After finding the line with "(s.now < s.keep.lanAt" in the entries below, retype exactly each line from there through the line with "t.regs = s.regs", including that final line.

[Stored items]
▼▼▼

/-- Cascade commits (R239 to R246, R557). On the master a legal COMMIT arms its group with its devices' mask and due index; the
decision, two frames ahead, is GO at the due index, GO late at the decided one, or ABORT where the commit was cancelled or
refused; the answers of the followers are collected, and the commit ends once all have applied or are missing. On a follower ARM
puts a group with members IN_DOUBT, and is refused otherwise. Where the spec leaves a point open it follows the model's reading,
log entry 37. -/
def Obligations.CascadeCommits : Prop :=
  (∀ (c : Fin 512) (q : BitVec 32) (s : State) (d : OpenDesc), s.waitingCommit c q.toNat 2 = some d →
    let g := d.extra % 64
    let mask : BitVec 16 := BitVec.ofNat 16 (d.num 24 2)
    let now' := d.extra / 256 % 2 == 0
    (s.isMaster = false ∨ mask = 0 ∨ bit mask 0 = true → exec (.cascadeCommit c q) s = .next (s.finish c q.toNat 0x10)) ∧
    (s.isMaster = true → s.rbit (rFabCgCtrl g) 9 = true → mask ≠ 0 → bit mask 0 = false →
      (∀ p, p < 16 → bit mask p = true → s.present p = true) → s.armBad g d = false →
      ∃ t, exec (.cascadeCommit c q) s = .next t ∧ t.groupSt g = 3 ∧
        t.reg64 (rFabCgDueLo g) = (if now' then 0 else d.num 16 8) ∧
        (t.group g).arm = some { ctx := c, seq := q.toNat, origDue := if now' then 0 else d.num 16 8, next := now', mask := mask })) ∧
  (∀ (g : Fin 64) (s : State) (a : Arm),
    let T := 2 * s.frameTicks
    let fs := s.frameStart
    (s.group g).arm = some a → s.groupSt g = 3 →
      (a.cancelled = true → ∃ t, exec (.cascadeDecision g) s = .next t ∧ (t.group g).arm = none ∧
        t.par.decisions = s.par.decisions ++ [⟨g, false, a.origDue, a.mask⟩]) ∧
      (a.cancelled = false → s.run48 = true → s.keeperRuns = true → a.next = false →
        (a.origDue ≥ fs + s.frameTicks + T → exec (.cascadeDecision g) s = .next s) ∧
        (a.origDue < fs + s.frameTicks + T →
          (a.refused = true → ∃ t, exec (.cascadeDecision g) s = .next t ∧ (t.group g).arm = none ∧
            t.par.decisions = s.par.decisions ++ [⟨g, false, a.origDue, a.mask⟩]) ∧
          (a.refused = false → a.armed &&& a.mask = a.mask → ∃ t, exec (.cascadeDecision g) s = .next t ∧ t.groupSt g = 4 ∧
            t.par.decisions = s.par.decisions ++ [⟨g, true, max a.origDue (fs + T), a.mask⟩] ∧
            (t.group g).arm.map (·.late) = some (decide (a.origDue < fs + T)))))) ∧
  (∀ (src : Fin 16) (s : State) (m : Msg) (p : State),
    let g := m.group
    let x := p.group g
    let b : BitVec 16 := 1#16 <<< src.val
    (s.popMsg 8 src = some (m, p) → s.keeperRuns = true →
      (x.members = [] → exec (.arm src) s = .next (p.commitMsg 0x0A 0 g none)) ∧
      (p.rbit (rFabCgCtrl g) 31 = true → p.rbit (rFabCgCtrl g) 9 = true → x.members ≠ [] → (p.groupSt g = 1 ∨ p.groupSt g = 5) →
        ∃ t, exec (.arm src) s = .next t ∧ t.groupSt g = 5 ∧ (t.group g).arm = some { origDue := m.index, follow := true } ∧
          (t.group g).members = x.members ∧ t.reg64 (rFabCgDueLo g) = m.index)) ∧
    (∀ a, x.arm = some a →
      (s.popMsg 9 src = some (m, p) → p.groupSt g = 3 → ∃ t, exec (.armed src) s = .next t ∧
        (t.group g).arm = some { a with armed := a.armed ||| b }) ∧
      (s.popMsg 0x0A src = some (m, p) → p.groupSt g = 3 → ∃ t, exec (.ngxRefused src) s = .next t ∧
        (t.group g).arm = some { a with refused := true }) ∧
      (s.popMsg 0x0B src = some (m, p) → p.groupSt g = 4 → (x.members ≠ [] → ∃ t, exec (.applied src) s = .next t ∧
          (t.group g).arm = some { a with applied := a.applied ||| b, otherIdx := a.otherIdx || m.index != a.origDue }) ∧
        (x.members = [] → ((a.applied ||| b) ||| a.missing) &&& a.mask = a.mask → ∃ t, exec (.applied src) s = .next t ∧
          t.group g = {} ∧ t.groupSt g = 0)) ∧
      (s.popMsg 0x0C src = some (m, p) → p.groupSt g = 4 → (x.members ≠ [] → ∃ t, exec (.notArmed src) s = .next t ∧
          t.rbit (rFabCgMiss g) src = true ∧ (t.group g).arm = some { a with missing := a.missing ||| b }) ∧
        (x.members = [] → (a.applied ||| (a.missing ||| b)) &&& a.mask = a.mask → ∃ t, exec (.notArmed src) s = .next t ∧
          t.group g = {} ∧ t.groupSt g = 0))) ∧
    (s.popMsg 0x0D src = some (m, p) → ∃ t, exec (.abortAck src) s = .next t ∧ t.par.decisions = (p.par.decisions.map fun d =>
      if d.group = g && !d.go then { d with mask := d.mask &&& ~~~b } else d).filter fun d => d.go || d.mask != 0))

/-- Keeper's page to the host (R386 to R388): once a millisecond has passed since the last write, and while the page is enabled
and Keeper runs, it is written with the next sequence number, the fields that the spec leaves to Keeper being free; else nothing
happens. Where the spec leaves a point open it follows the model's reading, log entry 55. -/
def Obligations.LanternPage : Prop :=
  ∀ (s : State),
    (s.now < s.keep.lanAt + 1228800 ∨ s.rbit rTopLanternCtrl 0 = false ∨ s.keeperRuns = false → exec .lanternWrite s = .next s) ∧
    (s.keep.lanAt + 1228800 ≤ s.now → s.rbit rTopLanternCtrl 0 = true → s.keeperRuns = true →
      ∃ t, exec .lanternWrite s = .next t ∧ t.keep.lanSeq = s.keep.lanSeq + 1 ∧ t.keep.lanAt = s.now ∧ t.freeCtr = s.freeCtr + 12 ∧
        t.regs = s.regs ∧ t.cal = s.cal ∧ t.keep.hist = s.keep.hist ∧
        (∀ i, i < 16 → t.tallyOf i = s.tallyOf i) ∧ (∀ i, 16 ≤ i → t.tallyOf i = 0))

▲▲▲

* Output for this exercise
    (s.now < s.keep.lanAt + 1228800 ∨ s.rbit rTopLanternCtrl 0 = false ∨ s.keeperRuns = false → exec .lanternWrite s = .next s) ∧
    (s.keep.lanAt + 1228800 ≤ s.now → s.rbit rTopLanternCtrl 0 = true → s.keeperRuns = true →
      ∃ t, exec .lanternWrite s = .next t ∧ t.keep.lanSeq = s.keep.lanSeq + 1 ∧ t.keep.lanAt = s.now ∧ t.freeCtr = s.freeCtr + 12 ∧
        t.regs = s.regs ∧ t.cal = s.cal ∧ t.keep.hist = s.keep.hist ∧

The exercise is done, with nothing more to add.